Look below for the line holding "-- ==== Sys2Proof/Machine/Core.lean" and the line holding "decoding, stepping -/". Transcribe exactly those lines and all lines between them, nothing more.

*** Opening STORED DATA ***

-- ==== Sys2Proof/Machine/Dispatch.lean ====
section
/-! DEFINITION. What every instruction does: one arm for each constructor, each a direct call of its
meaning. -/

namespace Sys2Proof.Machine
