-- ==== Sys2Proof/Machine/Core.lean ====
section
/-! DEFINITION. The machine behind the host's interface. -/

def Sys2Proof.core : Host.Core :=
  { State := Sys2Proof.Machine.State, Fault := Sys2Proof.Machine.Fault,
    Refusal := Sys2Proof.Machine.Refusal, step := Sys2Proof.Machine.step,
    reset := Sys2Proof.Machine.State.reset }
end

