-- ==== Sys2Proof/Certificates/Slice0/Obligations.lean ====
section
/-! DEFINITION. The statements for the provers. Each says in its docstring which rules of the spec it
formalises, or which log entry it rests on. -/

open Sys2Proof Sys2Proof.Machine

/-! ### Reset, decoding, stepping -/

/-- R41, R360, R362, R365, R427, R428: package reset leaves `CLK` 0, core 0 at level M of profile 3 in its boot
ROM with its registers zero, `EVLVL` 0x30 and `TCMP` all ones (R339), `ORDC` 16 (R192), park thresholds 65,536
(R75), every island at level 7, no launch and no hypothesis. That memory lists nothing (log entry 2) and that the
base time is 0 (log entry 3) are the model's choices. -/
def Obligations.ResetLeavesBootingCore : Prop :=
  State.reset.me.id = .core 0 ∧ State.reset.me.ctl.run = .bootRom ∧ State.reset.me.level = 2 ∧
  State.reset.me.spr.prof = 3 ∧ State.reset.me.regs = Regs.zero ∧ State.reset.ring = [] ∧
  State.reset.me.spr.evlvl = 0x30 ∧ State.reset.me.spr.tcmp = 0xffffffffffffffff ∧
  State.reset.me.spr.evpend = 0 ∧ State.reset.me.spr.even = 0 ∧ State.reset.me.spr.hyp = 0 ∧
  State.reset.hub.clk = 0 ∧ State.reset.hub.base = 0 ∧ State.reset.hub.mem = [] ∧
  State.reset.hub.launches = [] ∧ State.reset.hub.nodes = [] ∧ State.reset.hub.versions = [] ∧
  State.reset.hub.power.mainOn = true ∧ State.reset.hub.mon.bstat = 0 ∧
  (∀ i, (State.reset.hub.island i).cur = 7 ∧ (State.reset.hub.island i).req = 7 ∧
    (State.reset.hub.island i).cap = 7) ∧
  (∀ p, (State.reset.hub.part p).ordc = 16 ∧ (State.reset.hub.part p).park = 65536)

/-- Decoding the bundle of one encoded well-formed operation gives it back, in its own slot and, for a scalar
operation outside row 14, in SA as well, wherever the bundle lies in its line (R77 to R103). -/
def Obligations.DecodeReadsBackEncode : Prop :=
  ∀ (i : Instr) (newel : Bool) (chk : Instr → Option Nat) (off : Nat) (rest : List Byte) (sl : Slot),
    i.isOp = true → WellFormed i → chk i = none →
    (sl = i.slot ∨ (sl = .sa ∧ i.slot = .sb ∧ encode i / 32 % 128 < 112)) →
    (newel = true → sl.bit < 4) → off + 1 + sl.size ≤ 64 →
    decodeBundle newel chk off (BitVec.ofNat 8 (2 ^ sl.bit) :: toBytes sl.size (encode i) ++ rest)
      = .bundle (1 + sl.size) [(sl, i)]

/-- Words that the spec writes out decode to the instructions they stand for (R287, R326, R341, R379, R380,
R414). -/
def Obligations.SpecWordsDecode : Prop :=
  decodeSlot .ct 0x00000360 = .ok (.eret ⟨⟨⟨false, 0⟩, false⟩⟩) ∧
  decodeSlot .ct 0x00002b00 = .ok (.trap ⟨⟨⟨false, 0⟩, false⟩, 5⟩) ∧
  decodeSlot .ct 0x00003b20 = .ok (.sys ⟨⟨⟨false, 0⟩, false⟩, 7⟩) ∧
  decodeSlot .sb 0x21140e20 = .ok (.wrsr ⟨⟨⟨false, 0⟩, false⟩, 0x21, 5, 0⟩) ∧
  decodeSlot .sb 0x05100e40 = .ok (.tlbinv ⟨⟨⟨false, 0⟩, false⟩, false, false, 5, 4, 0⟩) ∧
  decodeSlot .sb 0x00000e60 = .ok (.tlbsync ⟨⟨⟨false, 0⟩, false⟩, false, false, 0, 0, 0⟩) ∧
  decodeSlot .ct 0xfffe7851 = .ok (.br ⟨⟨⟨false, 1⟩, true⟩, 0x1fffcf⟩) ∧
  decodeSlot .sb 0x00806510 = .ok (.movi ⟨⟨⟨false, 0⟩, true⟩, 32, 6⟩) ∧
  decodeSlot .sa 0x0a287100 = .ok (.mul ⟨⟨⟨false, 0⟩, false⟩, false, false, 10, 10, 7⟩) ∧
  decodeSlot .ct 0x00001020 = .ok (.hold ⟨⟨⟨false, 0⟩, false⟩, 2⟩)

/-- A step runs the decoded instruction: when the bytes at a core's program counter are a bundle of one
operation whose meaning answers that it has issued, and no interlock holds it, the step is that meaning at the
prepared state (the program counter at the bundle, LT raised to the base time and to what the bundle observes
of engine operations), then the commit, which moves to the next bundle, and the end of the cycle; after the
last turn of a tick the groups of treads that have gone are settled (R11, R30, R189, R207, R286). -/
def Obligations.StepRunsDecodedBundle : Prop :=
  ∀ (s : State) (n : Nat) (rest : List HartId) (len : Nat) (sl : Slot) (i : Instr),
    CoreAtBundle n rest s → s.me.bundleAt s.me.ctl.pc s.me.bundleBytes = .bundle len [(sl, i)] →
    s.me.interlocked [⟨s.me.ctl.pc, len, 1, sl, i⟩] = false →
    let o : Slotted := ⟨s.me.ctl.pc, len, 1, sl, i⟩
    let base := State.modMe Hart.beginCycle { s with todo := rest }
    ∀ u t, exec i (base.prep o) = .next u → u.me.iss.out = .ok →
      exec i (State.prep o ((base.modMe (Hart.atIssue s.hub.base s.hub.clk [o])).modMe (Hart.setOut .ok))) = .next t →
      t.me.iss.out = .ok → t.me.level = s.me.level →
      let v := State.endCycle (State.commitMe (t.modMe (fun h =>
        { (h.clearRecord [s.me.ctl.pc]).setOut .ok with ctl := { h.ctl with pc := s.me.ctl.pc } })))
      step s = .next (if v.todo.isEmpty then v.settleLeaves else v)

/-- No step is refused, and none stops but that of a package that has removed its main power and has no message
or reset to serve (R425, R430): whatever the state, the machine goes on. The stop itself, a step that faults with
`mainPowerOff`, is the model's choice (log entry 93). -/
def Obligations.EveryStepGoesOn : Prop := ∀ s : State, Safe s

/-- Every step keeps the canonical form of memory. -/
def Obligations.StepKeepsMemoryCanonical : Prop :=
  ∀ s t : State, MemoryCanonical s → step s = .next t → MemoryCanonical t

/-- Memory after reset has its canonical form (log entry 2). -/
def Obligations.ResetMemoryIsCanonical : Prop := MemoryCanonical State.reset

/-- Bytes written to canonical memory read back, every other address reads as before, and the form is kept
(R4, R190). -/
def Obligations.BytesReadBackAfterWrite : Prop :=
  ∀ (m : NMap Byte) (a : Nat) (bs : List Byte), Memory.wf m = true →
    (∀ k, k < bs.length → NMap.get 0#8 (a + k) (putBytes a bs m) = bs.getD k 0#8) ∧
    (∀ b, b < a ∨ a + bs.length ≤ b → NMap.get 0#8 b (putBytes a bs m) = NMap.get 0#8 b m) ∧
    Memory.wf (putBytes a bs m) = true
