/-! ### The hub -/

@[simp] theorem Hub.setPart_clk (p : Nat) (f : PartRegs → PartRegs) (h : Hub) :
    (h.setPart p f).clk = h.clk := rfl
@[simp] theorem Hub.setPart_base (p : Nat) (f : PartRegs → PartRegs) (h : Hub) :
    (h.setPart p f).base = h.base := rfl
@[simp] theorem Hub.setPart_mem (p : Nat) (f : PartRegs → PartRegs) (h : Hub) :
    (h.setPart p f).mem = h.mem := rfl
@[simp] theorem Hub.setPart_lines (p : Nat) (f : PartRegs → PartRegs) (h : Hub) :
    (h.setPart p f).lines = h.lines := rfl
@[simp] theorem Hub.setPart_mon (p : Nat) (f : PartRegs → PartRegs) (h : Hub) :
    (h.setPart p f).mon = h.mon := rfl
@[simp] theorem Hub.setPart_queues (p : Nat) (f : PartRegs → PartRegs) (h : Hub) :
    (h.setPart p f).queues = h.queues := rfl
@[simp] theorem Hub.setPart_launches (p : Nat) (f : PartRegs → PartRegs) (h : Hub) :
    (h.setPart p f).launches = h.launches := rfl
@[simp] theorem Hub.setPart_isl (p : Nat) (f : PartRegs → PartRegs) (h : Hub) :
    (h.setPart p f).isl = h.isl := rfl
@[simp] theorem Hub.setPart_power (p : Nat) (f : PartRegs → PartRegs) (h : Hub) :
    (h.setPart p f).power = h.power := rfl

/-- The registers of a partition after a change of those of one. -/
@[simp] theorem Hub.part_setPart (p q : Nat) (f : PartRegs → PartRegs) (h : Hub) :
    (h.setPart p f).part q = if p % 16 = q % 16 then f (h.part p) else h.part q := by
  simp [Hub.setPart, Hub.part, Vector.getElem_set]

/-! ### Registers -/

@[simp] theorem Regs.setS_g (r : Regs) (n : BitVec 6) (v : Word) : (r.setS n v).g = r.g := by
  unfold Regs.setS; split <;> rfl
@[simp] theorem Regs.setS_p (r : Regs) (n : BitVec 6) (v : Word) : (r.setS n v).p = r.p := by
  unfold Regs.setS; split <;> rfl
@[simp] theorem Regs.setS_m (r : Regs) (n : BitVec 6) (v : Word) : (r.setS n v).m = r.m := by
  unfold Regs.setS; split <;> rfl
@[simp] theorem Regs.setS_space (r : Regs) (n : BitVec 6) (v : Word) : (r.setS n v).space = r.space := by
  unfold Regs.setS; split <;> rfl
@[simp] theorem Regs.setG_s (r : Regs) (n : BitVec 5) (v : Word) : (r.setG n v).s = r.s := rfl
@[simp] theorem Regs.setG_p (r : Regs) (n : BitVec 5) (v : Word) : (r.setG n v).p = r.p := rfl
@[simp] theorem Regs.setG_m (r : Regs) (n : BitVec 5) (v : Word) : (r.setG n v).m = r.m := rfl
@[simp] theorem Regs.setG_space (r : Regs) (n : BitVec 5) (v : Word) : (r.setG n v).space = r.space := rfl
@[simp] theorem Regs.setP_s (r : Regs) (n : BitVec 3) (v : Bool) : (r.setP n v).s = r.s := by
  unfold Regs.setP; split <;> rfl
@[simp] theorem Regs.setP_g (r : Regs) (n : BitVec 3) (v : Bool) : (r.setP n v).g = r.g := by
  unfold Regs.setP; split <;> rfl
@[simp] theorem Regs.setP_m (r : Regs) (n : BitVec 3) (v : Bool) : (r.setP n v).m = r.m := by
  unfold Regs.setP; split <;> rfl
@[simp] theorem Regs.setP_space (r : Regs) (n : BitVec 3) (v : Bool) : (r.setP n v).space = r.space := by
  unfold Regs.setP; split <;> rfl
@[simp] theorem Regs.setM_s (r : Regs) (n : BitVec 3) (v : Word) : (r.setM n v).s = r.s := by
  unfold Regs.setM; split <;> rfl
@[simp] theorem Regs.setM_g (r : Regs) (n : BitVec 3) (v : Word) : (r.setM n v).g = r.g := by
  unfold Regs.setM; split <;> rfl
@[simp] theorem Regs.setM_p (r : Regs) (n : BitVec 3) (v : Word) : (r.setM n v).p = r.p := by
  unfold Regs.setM; split <;> rfl
@[simp] theorem Regs.setM_space (r : Regs) (n : BitVec 3) (v : Word) : (r.setM n v).space = r.space := by
  unfold Regs.setM; split <;> rfl
@[simp] theorem Regs.setUnits_s (r : Regs) (ws : List (Nat × BitVec 32)) : (r.setUnits ws).s = r.s := rfl
@[simp] theorem Regs.setUnits_g (r : Regs) (ws : List (Nat × BitVec 32)) : (r.setUnits ws).g = r.g := rfl
@[simp] theorem Regs.setUnits_p (r : Regs) (ws : List (Nat × BitVec 32)) : (r.setUnits ws).p = r.p := rfl
@[simp] theorem Regs.setUnits_m (r : Regs) (ws : List (Nat × BitVec 32)) : (r.setUnits ws).m = r.m := rfl
@[simp] theorem Regs.setUnits_space (r : Regs) (ws : List (Nat × BitVec 32)) :
    (r.setUnits ws).space = NMap.putAll 0#32 ws r.space := rfl

@[simp] theorem Regs.sReg_zero (r : Regs) : r.sReg 0#6 = 0#64 := rfl
@[simp] theorem Regs.pReg_zero (r : Regs) : r.pReg 0#3 = true := rfl
@[simp] theorem Regs.mReg_zero (r : Regs) : r.mReg 0#3 = BitVec.allOnes 64 := rfl

/-- Reading a scalar register after a write: `s0` keeps reading 0 (R71). -/
theorem Regs.sReg_setS (r : Regs) (n e : BitVec 6) (v : Word) :
    (r.setS n v).sReg e = if e = 0#6 then 0#64 else if n = e then v else r.sReg e := by
  unfold Regs.sReg Regs.setS
  by_cases he : e = 0#6 <;> by_cases hn : n = 0#6 <;> by_cases h : n = e <;>
    simp_all [BitVec.toNat_inj]

/-- Reading a predicate after a write: `p0` keeps reading 1 (R71). -/
theorem Regs.pReg_setP (r : Regs) (n e : BitVec 3) (v : Bool) :
    (r.setP n v).pReg e = if e = 0#3 then true else if n = e then v else r.pReg e := by
  unfold Regs.pReg Regs.setP
  by_cases he : e = 0#3 <;> by_cases hn : n = 0#3 <;> by_cases h : n = e <;>
    simp_all [BitVec.toNat_inj]
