-- ==== Sys2Proof/Tests/Slice0.lean ====
section
/-! SUPPORT. Tests on fixed values, and the witnesses that the premises of the statements can be met. Words and
bytes come from the worked encodings of the spec, results from hand calculation by its rules. -/

-- one theorem after another: each evaluation takes a thread and its stack
set_option Elab.async false

open Sys2Proof Sys2Proof.Machine

namespace Sys2Proof.Tests

/-! ### Decoding: bytes that the spec writes out -/

/-- The instruction slots that bytes at offset 0 of a line decode to on a tread. -/
def reads (bs : List Byte) : Fetched := decodeBundle false (fun _ => none) 0 bs

/-- No guard, not marked K. -/
def gk0 : GK := ⟨⟨false, 0⟩, false⟩
/-- No guard, marked K. -/
def gk1 : GK := ⟨⟨false, 0⟩, true⟩
/-- No guard. -/
def g0 : Guard := ⟨false, 0⟩
/-- No wait and no signal. -/
def ws0 : WaitSig := ⟨0, 0, 0, 0⟩

/-- R379, R380. -/
theorem test_decode_traps :
    reads [0x01, 0x60, 0x03, 0x00, 0x00] = .bundle 5 [(.ct, .eret ⟨gk0⟩)] ∧
    reads [0x01, 0x00, 0x2b, 0x00, 0x00] = .bundle 5 [(.ct, .trap ⟨gk0, 5⟩)] ∧
    reads [0x01, 0x40, 0x03, 0x00, 0x00] = .bundle 5 [(.ct, .bkpt ⟨gk0, 0⟩)] := by decide +kernel

/-- R341. -/
theorem test_decode_system :
    reads [0x04, 0x20, 0x0e, 0x14, 0x21] = .bundle 5 [(.sb, .wrsr ⟨gk0, 0x21, 5, 0⟩)] ∧
    reads [0x04, 0x40, 0x0e, 0x10, 0x05] = .bundle 5 [(.sb, .tlbinv ⟨gk0, false, false, 5, 4, 0⟩)] ∧
    reads [0x04, 0x60, 0x0e, 0x00, 0x00] = .bundle 5 [(.sb, .tlbsync ⟨gk0, false, false, 0, 0, 0⟩)] ∧
    reads [0x01, 0x20, 0x3b, 0x00, 0x00] = .bundle 5 [(.ct, .sys ⟨gk0, 7⟩)] := by decide +kernel

/-- After R103: `rdsr s20, RANK` in SB; the same word in SA is an unassigned opcode. -/
theorem test_decode_row14_is_sb_only :
    reads [0x04, 0x00, 0x4e, 0x01, 0x03] = .bundle 5 [(.sb, .rdsr ⟨gk0, 3, 0, 20⟩)] ∧
    reads [0x02, 0x00, 0x4e, 0x01, 0x03] = .illegal 5 0x03 (some .sa) := by decide +kernel

/-- R130: a guarded branch 14 bytes back. -/
theorem test_decode_branch :
    reads [0x01, 0x41, 0x90, 0xff, 0xff] = .bundle 5 [(.ct, .br ⟨⟨⟨false, 1⟩, false⟩, 0x1ffff2⟩)] := by
  decide +kernel

/-- Section 13: `mul`, `movi.k` and a `hold` in one bundle of 13 bytes. -/
theorem test_decode_three_slots :
    reads [0x07, 0x20, 0x10, 0x00, 0x00, 0x00, 0x71, 0x28, 0x0a, 0x10, 0x65, 0x80, 0x00] =
      .bundle 13 [(.ct, .hold ⟨gk0, 2⟩), (.sa, .mul ⟨gk0, false, false, 10, 10, 7⟩),
        (.sb, .movi ⟨gk1, 32, 6⟩)] := by decide +kernel

/-- Section 19: `ld.wu`, `add` on uniform registers and a `hold` in one bundle of 15 bytes. -/
theorem test_decode_load_bundle :
    reads [0x0b, 0x20, 0x68, 0x00, 0x00, 0x00, 0x00, 0x41, 0xc3, 0x60, 0x1c, 0x10, 0x20, 0x00, 0x00] =
      .bundle 15 [(.ct, .hold ⟨gk0, 13⟩), (.sa, .add ⟨gk0, true, true, 3, 16, 16⟩),
        (.ls, .ldWu ⟨g0, 0, true, false, 0, 0, 16, 7⟩)] := by decide +kernel

/-- Section 14: a guarded store, and `sel` on `p3`. -/
theorem test_decode_store_and_select :
    reads [0x08, 0xb5, 0x24, 0x16, 0x00, 0x00, 0x00] =
      .bundle 7 [(.ls, .stD ⟨⟨false, 5⟩, 0, false, false, 0, 0, 22, 9⟩)] ∧
    reads [0x02, 0x60, 0x23, 0x45, 0x17] = .bundle 5 [(.sa, .sel 3 ⟨gk0, false, false, 23, 17, 18⟩)] := by
  decide +kernel

/-- Section 9: an atomic, and a refutation. -/
theorem test_decode_atomic_and_refute :
    reads [0x08, 0x10, 0x16, 0x84, 0x90, 0x01, 0x01] =
      .bundle 7 [(.ls, .amoCas ⟨g0, 16, 6, false, true, 0, 2, 4, 5⟩)] ∧
    reads [0x01, 0x60, 0x3a, 0x12, 0x80] =
      .bundle 5 [(.ct, .hypResolveRefute ⟨gk0, true, 0, 9, 7⟩)] := by decide +kernel

/-- Section 10: `mon.wait`, and `hyp.enter` beside a `movi`. -/
theorem test_decode_hypothesis_bundles :
    reads [0x08, 0x80, 0x0e, 0x40, 0x30, 0x00, 0x30] =
      .bundle 7 [(.ls, .monWait ⟨g0, 0x300, 0, true, true, 0, 1, 0, 3⟩)] ∧
    reads [0x03, 0x20, 0x5a, 0x1a, 0x00, 0x00, 0xe5, 0x84, 0x00] =
      .bundle 9 [(.ct, .hypEnter ⟨gk0, false, 0, 13, 11⟩), (.sa, .movi ⟨gk0, 33, 14⟩)] := by decide +kernel

/-- R96 and R151: vector words. -/
theorem test_decode_vector :
    reads [0x10, 0x20, 0x80, 0x00, 0x06, 0x20, 0x00] =
      .bundle 7 [(.va, .vmul ⟨g0, false, 0, false, false, 1, 0, 3, 0, 4, 0⟩)] ∧
    reads [0x10, 0x80, 0xa2, 0x10, 0x00, 0x60, 0x00] =
      .bundle 7 [(.va, .vredAdd ⟨g0, false, 0, false, false, 3, 0, 0, 2, 5, 0⟩)] ∧
    reads [0x11, 0x20, 0x58, 0x00, 0x00, 0x10, 0x43, 0x28, 0x00, 0x20, 0x00] =
      .bundle 11 [(.ct, .hold ⟨gk0, 11⟩), (.va, .accept ⟨g0, false, 0, false, false, 1, 0, 0, 5, 2, 0⟩)] := by
  decide +kernel

/-- R98: one MX word to the bit. -/
theorem test_decode_matrix :
    reads [0x40, 0x10, 0x88, 0x75, 0xc6, 0xc1, 0x80, 0x90, 0x10] =
      .bundle 9 [(.mx, .mmaQ ⟨g0, ⟨1, 9, 2, 3⟩, 7, 6, 7, false, 5, 8, 2⟩)] := by decide +kernel

/-- R100: copies and a group reduction. -/
theorem test_decode_engine :
    reads [0x80, 0x00, 0x30, 0xca, 0xd2, 0x00, 0x00, 0x00, 0x00] =
      .bundle 9 [(.ec, .copyGv ⟨g0, ws0, 0, 13, 11, 10, 12⟩)] ∧
    reads [0x80, 0xc0, 0x20, 0x47, 0x01, 0x00, 0x00, 0x00, 0x00] =
      .bundle 9 [(.ec, .grpRed ⟨g0, ws0, 0, 0, 5, 7, 8⟩)] ∧
    reads [0x86, 0xe0, 0xc1, 0x10, 0x80, 0xe0, 0xd1, 0x18, 0x80, 0x40, 0x2c, 0xc4, 0x00, 0x00, 0x00, 0x00,
        0x10] =
      .bundle 17 [(.sa, .mov ⟨gk0, true, false, 0, 4, 12⟩), (.sb, .mov ⟨gk0, true, false, 0, 6, 13⟩),
        (.ec, .copyTile ⟨g0, ⟨1, 0, 0, 0⟩, 0, 0, 3, 4, 11⟩)] := by decide +kernel

/-- R238: `flush.region.tr [s12+0], s16`. -/
theorem test_decode_flush :
    reads [0x08, 0xa0, 0x02, 0x0c, 0x00, 0x04, 0x00] =
      .bundle 7 [(.ls, .flushRegion ⟨g0, 0, 16, false, false, 0, 0, 12, 0⟩)] := by decide +kernel

/-- R97: `x.bcast.w32 v3, g0`, with B = 2, A = 0, UA = 1, D = 3 and OP 0 under header 0x20. -/
theorem test_decode_transfer :
    decodeSlot .xf (2 ^ 30 + 2 * 2 ^ 23 + 3 * 2 ^ 11) = .ok (.xBcast ⟨gk0, true, false, 2, 0, 3⟩) := by
  decide +kernel

/-- R78: a bundle may not cross the end of its line, and a Newel core has no vector slot (R30). -/
theorem test_decode_header_checks :
    decodeBundle false (fun _ => none) 60 [0x04, 0x00, 0x4e, 0x01] = .illegal 5 0x01 none ∧
    decodeBundle true (fun _ => none) 0 [0x10, 0x20, 0x80, 0x00, 0x06, 0x20, 0x00] =
      .illegal 7 0x02 (some .va) := by decide +kernel

/-- R12: two writers of one register in a bundle; `s0` counts for none. -/
theorem test_decode_clash :
    clash [(.sa, .movi ⟨gk0, 1, 3⟩), (.sb, .movi ⟨gk0, 2, 3⟩)] = true ∧
    clash [(.sa, .movi ⟨gk0, 1, 0⟩), (.sb, .movi ⟨gk0, 2, 0⟩)] = false := by decide +kernel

*** Closing STORED DATA ***

- RESPONSE TO THIS EXERCISE
-- ==== Sys2Proof/Machine/Core.lean ====
section
/-! DEFINITION. The machine behind the host's interface. -/

def Sys2Proof.core : Host.Core :=
  { State := Sys2Proof.Machine.State, Fault := Sys2Proof.Machine.Fault,
    Refusal := Sys2Proof.Machine.Refusal, step := Sys2Proof.Machine.step,
    reset := Sys2Proof.Machine.State.reset }
end

-- ==== Sys2Proof/Certificates/Slice0/Obligations.lean ====
section
/-! DEFINITION. The statements for the provers. Each says in its docstring which rules of the spec it
formalises, or which log entry it rests on. -/

open Sys2Proof Sys2Proof.Machine

/-! ### Reset, decoding, stepping -/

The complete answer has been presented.